I agree "free college for all" is fallacy, but we need to make post secondary education more affordable. We can't have kids going into huge debt for a job that will not make back the money. Kids also need to know that college is for learning. Learn and get out.
Job are going to be a big problem. Automation is making many jobs obsolete. I believe that a job is the best social program out there, but we have to have jobs for people and they have to be able to make end meet from that job.
What you said:
What young people see in socialism is the health care, educational opportunities and living wages that most first world nations provide their citizens.
What I pointed out is that you are mistaken about the extent to which these things are actually provided without serious accompanying trade-offs.
I understand that we're on a trajectory to have the government pay all health care expenses in this country. Pointing that out is not in-and-of-itself evidence that that's a good thing. It's demonstrably driving up the cost of healthcare and making access more difficult for everyone.
Maybe someday the government (read "taxpayers") will cover all the unnecessary expenses for all the healthcare we're not getting, but that's beside the point of whether or not that improves healthcare.
You spend the rest of your post throwing around that "we" again. How does your post read if you change that "we" to an "I," which is what it really is?
Why do you think you are capable of achieving the things you declare you "need" to do?
I use we because I alone cannot change things. I can only be a part of the change and do my part to support change. I grew up in a time when we were challenged, we thought big and beyond ourselves. President Kennedy did not say I choose to go to the moon. He said "we" choose. I was taught to think like that.
I like your analogy. What did going to the moon do to further healthcare or education or to reduce poverty?
As a massive and ultimately rather pointless government expense any impact in those areas can only have been negative, no?
Which is so much as to say, what if "we" don't agree on goals and/or methods while thinking "big and beyond ourselves?"
Do I get to say "we don't feel we can afford to provide everyone with free healthcare" and have that "we" count as much as your "we" does?
I alone cannot change things
In your own life with the actual humans you come in contact with absolutely you can.
Indeed, take a look at France with massive structural unemployment, universal access to poor healthcare, subsidies for every sort of failing industrial venture, and educational opportunities to Universities that even the French have no respect for.

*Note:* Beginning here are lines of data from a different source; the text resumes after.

/-- Records of the oldest drain that its destination has accepted. -/
def Mtx.recordsDone (m : Mtx) : Nat := match m.drains with | x :: _ => x.records | [] => 0

/-- A pass reaches cycle 65,536 of its count without ending: it is abandoned (R81, R85). Beside a fault of the same cycle
the expiry is only counted (R89). DESIGN CHOICE: log 122. -/
def execPassBudgetExpiry (t : Tile) (s : State) : Out :=
  let m := s.mtxAt t
  match m.oldest with
  | none => s.alsoMet t 0 [⟨0, 0x32, 0, 0, 0, false⟩]
  | some i => .next (s.mtxAbandon t i.1 m.recordsDone (m.plainCause 0x32) [])

/-- soft_reset of MTX_CTRL ends any pass as fault abandonment, clears sta_valid and frees both halves; a tile that had a pass
to abandon is halted until a later soft reset, or a new job (R73, R85, R86). One that finds the passes abandoned comes in a
later cycle than what abandoned them. DESIGN CHOICE: log 122. -/
def execMtxSoftReset (t : Tile) (s : State) : Out :=
  let m := s.mtxAt t
  let s := match m.oldest with
    | some i => s.mtxAbandon t i.1 m.recordsDone (m.plainCause 0xF0 true) []
    | none => s.setMtx t { m with gone := none }
  let u := s.mtxAt t
  .next (s.setMtx t { u.freeAll with staValid := false, halted := m.oldest.isSome, feedStalled := false, drainStalled := false })

/-- The bay-side state after a block is granted to a writer; none where the consumer has none to give (R126, R127, R187). -/
def State.grantBlock (s : State) (b dst blk : Nat) (w : Writer) : Option State :=
  if dst = 1 then
    let v := s.vecAt b
    if v.block blk = .free then some (s.setVec b (v.setBlock blk (.filling w))) else none
  else if 2 ≤ dst ∧ dst ≤ 9 then
    let m := s.mtxAt (b * 8 + (dst - 2))
    if m.block blk = .free then some (s.setMtx (b * 8 + (dst - 2)) (m.setBlock blk (.filling w))) else none
  else if dst = 0 then
    let ch := s.chanAt b blk
    if ch.started && ch.desc.kind == 1 && ch.desc.peer == peerCode w && s.stagingTurn b blk then
      some ((s.setChan b blk { ch with stages := ch.stages ++ [⟨ch.nextStage, w, [], false⟩], nextStage := ch.nextStage + 1 }).tookStaging
        s b blk)
    else none
  else
    let p := s.portAt b (dst - 10)
    match (List.range 4).find? (fun n => !p.blocks.any (fun g => g.num == n)) with
    | none => none
    | some n =>
      if s.portOpen b (dst - 10) && decide (0 < p.credits) && s.portTurn b (dst - 10) == some w then
        some (s.setPort b (dst - 10) { p with credits := p.credits - 1, blocks := p.blocks ++ [⟨n, w, 0, false⟩], last := srcCode w })
      else none

/-- A consumer grants the credit of a free block to a writer that asks for it (R53, R96, R126, R127, R187). A fetch
takes a staging block with it, one of the pool in its turn (R128). -/
def execCreditGrant (b : Bay) (dst blk : Nat) (w : Writer) (s : State) : Out :=
  if !(s.asks b w).contains (dst, blk) && !((s.asks b w).any (fun x => x.1 == dst && decide (10 ≤ dst))) then impossible
  else
    match w with
    | .stream _ c =>
      if !s.stagingTurn b c then impossible
      else
        match s.grantBlock b dst blk w with
        | none => impossible
        | some t =>
          let ch := t.chanAt b c
          .next ((t.setChan b c { ch with credits := ch.credits ++ [blk], held := ch.held ++ [ch.nextStage]
                                          nextStage := ch.nextStage + 1 }).tookStaging s b c)
    | _ =>
      match s.grantBlock b dst blk w with
      | none => impossible
      | some s =>
        -- records of a port leave with their credit (R186)
        match w with
        | .port _ p => .next (s.portFlush b p 132)
        | _ => .next s
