/-- An enabled submission ring names the completion ring, or a completion for it is pending (R324). DEDUCED: log 89. -/
def State.cqHeld (s : State) (f q : Nat) : Bool :=
  !(s.cqAt f q).waiting.isEmpty ||
  (s.sqsOf f).any (fun r => s.ringCq f r == q && (s.ringEnabled f false r || !(s.sqAt f r).taken.isEmpty)) ||
  s.jobs.any (fun e => e.2.ent.func == f && e.2.ent.cq == some q)

/-- Disable the selected ring (R324). DEDUCED: log 89. -/
def State.disableRing (s : State) (f : Nat) : State :=
  let cq := s.selCq f
  let r := s.selRing f
  if cq && s.cqHeld f r then
    (s.wrFld (ringKey f true r 0x10) 29 26 8).setFlag (pageReg f Reg.HIF_FN_ERR_FLAGS) 1
  else s.setRing f cq r 0 0

/-- RING_DISABLE (R324): disable written to HIF_RING_CTRL. -/
def execRingDisable (f : Func) (via0 : Bool) (s : State) : Out :=
  s.pageDo f via0 Reg.HIF_RING_CTRL (fun s => s.disableRing f)

/-- Any ring of a function is enabled. -/
def State.anyRing (s : State) (f : Nat) : Bool :=
  (s.sqsOf f).any (fun r => s.ringEnabled f false r) || (s.cqsOf f).any (fun r => s.ringEnabled f true r)

/-- The driver offers interface versions and the device selects the highest common one (R331). -/
def State.offer (s : State) (f : Nat) (w : Word) : State :=
  if s.anyRing f then s.setFlag (pageReg f Reg.HIF_FN_ERR_FLAGS) 1
  else (s.wr (pageReg f Reg.HIF_VERSION_OFFER) w).wr (pageReg f Reg.HIF_VERSION_SEL)
    (if bitOf w.toNat 3 then 3 else if bitOf w.toNat 2 then 2 else 0)

/-- VERSION_OFFER (R331). -/
def execVersionOffer (f : Func) (via0 : Bool) (w : Word) (s : State) : Out :=
  s.pageDo f via0 Reg.HIF_VERSION_OFFER (fun s => s.offer f w)

/-! ### Entries (R325 to R327, R332, R401) -/

/-- A submission entry as its ring's version lays it out. -/
structure RingEntry where
  op : Nat
  irq : Bool
  pinned : Bool
  handle : Nat
  tag : Nat
  params : List Byte
  extAddr : Nat
  extBytes : Nat
  /-- a reserved field is not zero, or an extended area breaks its rule -/
  bad : Bool

/-- A v3 entry (R325). DEDUCED: log 90. -/
def entryV3 (bs : List Byte) : RingEntry :=
  let w := imgN bs 0 4
  let ea := imgN bs 0x30 8
  let eb := imgN bs 0x38 4
  { op := bitsOf w 31 24, irq := bitOf w 23, pinned := bitOf w 22, handle := bitsOf w 20 16, tag := imgN bs 8 6
    params := (bs.drop 0x10).take 32, extAddr := ea, extBytes := eb
    bad := bitOf w 21 || bitsOf w 15 0 != 0 || imgN bs 4 4 != 0 || imgN bs 14 2 != 0 || imgN bs 0x3C 4 != 0 ||
      ea % 32 != 0 || eb % 32 != 0 || decide (4096 < eb) }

The few Universities considered "good" are selective as all heck and notice how often the children of the ruling elite show up there.
Gotta love it Comrade
"Everyone supports a mix of capitalism, regulation on capitalism, and a public sector."
No, Tony. What your side wants is the "free stuff" of Socialism with the productivity and improvements that only capitalism provide.

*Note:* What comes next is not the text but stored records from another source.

/-- PPM_MEASURE (R303): the offset between the recovered and the local clock of a port, in 0.1 ppm. -/
def execPpmMeasure (p : Port) (offset : Int) (s : State) : Out :=
  let st := s.portState p
  if st < 2 ∨ 6 < st then impossible
  else
    let s := s.wr (lnkPort p Reg.LNK_P_PPM) (BitVec.ofNat 32 (BitVec.ofInt 16 offset).toNat)
    .next (if 200 < offset.natAbs then s.portFail p 8 else s)

/-! ### Bring-up (R304, R305) -/

/-- LANE_ACQUIRE_LOCK (R304, R307): a lane locks on its partner's training markers; `ctle` is the peaking it adapted.
DEDUCED: log 83. -/
def execLaneAcquireLock (l : Lane) (ctle : Fin 37) (s : State) : Out :=
  let p := l.val / 4
  if s.portState p ≠ 2 ∨ !s.refOk p ∨ s.rbit (lnkLane l Reg.LNK_L_STATE) 31 then impossible
  else
    let eq := lnkLane l Reg.LNK_L_EQ
    let code := if s.rbit eq 31 then s.fld eq 29 24 else ctle.val
    let s := (s.wrFld (lnkLane l Reg.LNK_L_STATE) 29 24 code).wrFld (lnkLane l Reg.LNK_L_STATE) 31 31 1
    let all := (List.range 4).all (fun i => s.rbit (lnkLane (4 * p + i) Reg.LNK_L_STATE) 31)
    .next (if all then s.setPortState p 3 else s)

/-- Bring-up has failed: counted, and it starts again at acquire (R304, R305). -/
def State.trainFail (s : State) (p : Nat) : State :=
  ((s.bump (lnkPort p Reg.LNK_P_TRAIN_FAILS) 1).lnkFlag p 5).portStart p

/-- The records of the four lanes agree: one sending port, four lanes (R305). -/
def State.recordsAgree (s : State) (p : Nat) : Bool :=
  let ls := (s.linkAt p).lanes
  let q := (ls.headD LaneState.init).recPort
  ls.all (fun x => x.recPort == q) && decide ((ls.map (·.recLane)).Nodup)

/-- A port enters deskew: its lanes send blocks from here on, and look for those of the partner (R296, R304). DEDUCED: log 83. -/
def State.enterDeskew (s : State) (p : Nat) : State :=
  (s.each (List.range 4) (fun s i => s.mapLane (4 * p + i) (fun x => { x with stuffed := 0 }))).setPortState p 4

/-- CAPABILITY_RECORD_RECEIVE (R304, R305): a lane receives its partner's capability record. DEDUCED: log 83. -/
def execCapabilityRecordReceive (l : Lane) (r : BitVec 128) (s : State) : Out :=
  let p := l.val / 4
  let x := r.toNat
  let st := s.portState p
  if !(st = 2 ∨ st = 3) ∨ !s.rbit (lnkLane l Reg.LNK_L_STATE) 31 then impossible
  else
    let good := bitsOf x 127 124 == 1 && bitOf x 87 && (crc32 (natBytes 12 (x / 2 ^ 32))).toNat == x % 2 ^ 32
    if !good then .next (s.mapLane l (fun y => { y with good := 0, acks := 0 }))
    else if !bitOf x 116 then .next (s.lnkFlag p 6)
    else
      let n := (s.laneAt l).good + 1
      let s := s.mapLane l (fun y => { y with good := n, acks := if bitOf x 86 then y.acks + 1 else 0
                                              recPort := bitsOf x 113 110, recLane := bitsOf x 115 114 })
      let s := s.wrFld (lnkPort p Reg.LNK_P_STATE) 27 24 1
      let s := s.wr (lnkPort p Reg.LNK_P_REMOTE) (BitVec.ofNat 32 (bitsOf x 113 110 * 2 ^ 20 + bitsOf x 109 90))
      let done := st == 3 && (List.range 4).all (fun i => decide (8 ≤ (s.laneAt (4 * p + i)).acks))
      .next (if !done then s else if s.recordsAgree p then s.enterDeskew p else s.trainFail p)
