-- ==== Sys2Proof/Machine/Dispatch.lean ====
section
/-! DEFINITION. One arm per command: each calls that command's own meaning. -/

namespace Sys2Proof.Machine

By why would anybody take risks if they won't get to keep the rewards of said risk?
Why would anyone take risks if failing means you could starve to death or die of gangrene in the streets?
People of the liberal persuasion like capitalism and want it to work at a higher level than mere peasant bargaining.
"People of the liberal persuasion like capitalism and want it to work at a higher level than mere peasant bargaining."
Shitbag here has no idea what his posting means. He wants mommy to make sure he has what he wants, and assumes, as a lefty fucking ignoramus, that other mommies can do the same for everybody.
He *is* an ignoramus...
Exactly. It can all be traced to the ugly resentment of people who want the bloated government to take more of other people’s money. I don’t even think the details of “free stuff” matter to these people as much as seeing others brought down. Your “fair share” is what they decide it is.
Ugly stuff.
All most Socialism supporters think it means is paying their bills so they can choose stressless quasi-employment (as say an adjunct professor or a part time campus administrator) and still live comfortably.
Like joining a commune and doing little to no work?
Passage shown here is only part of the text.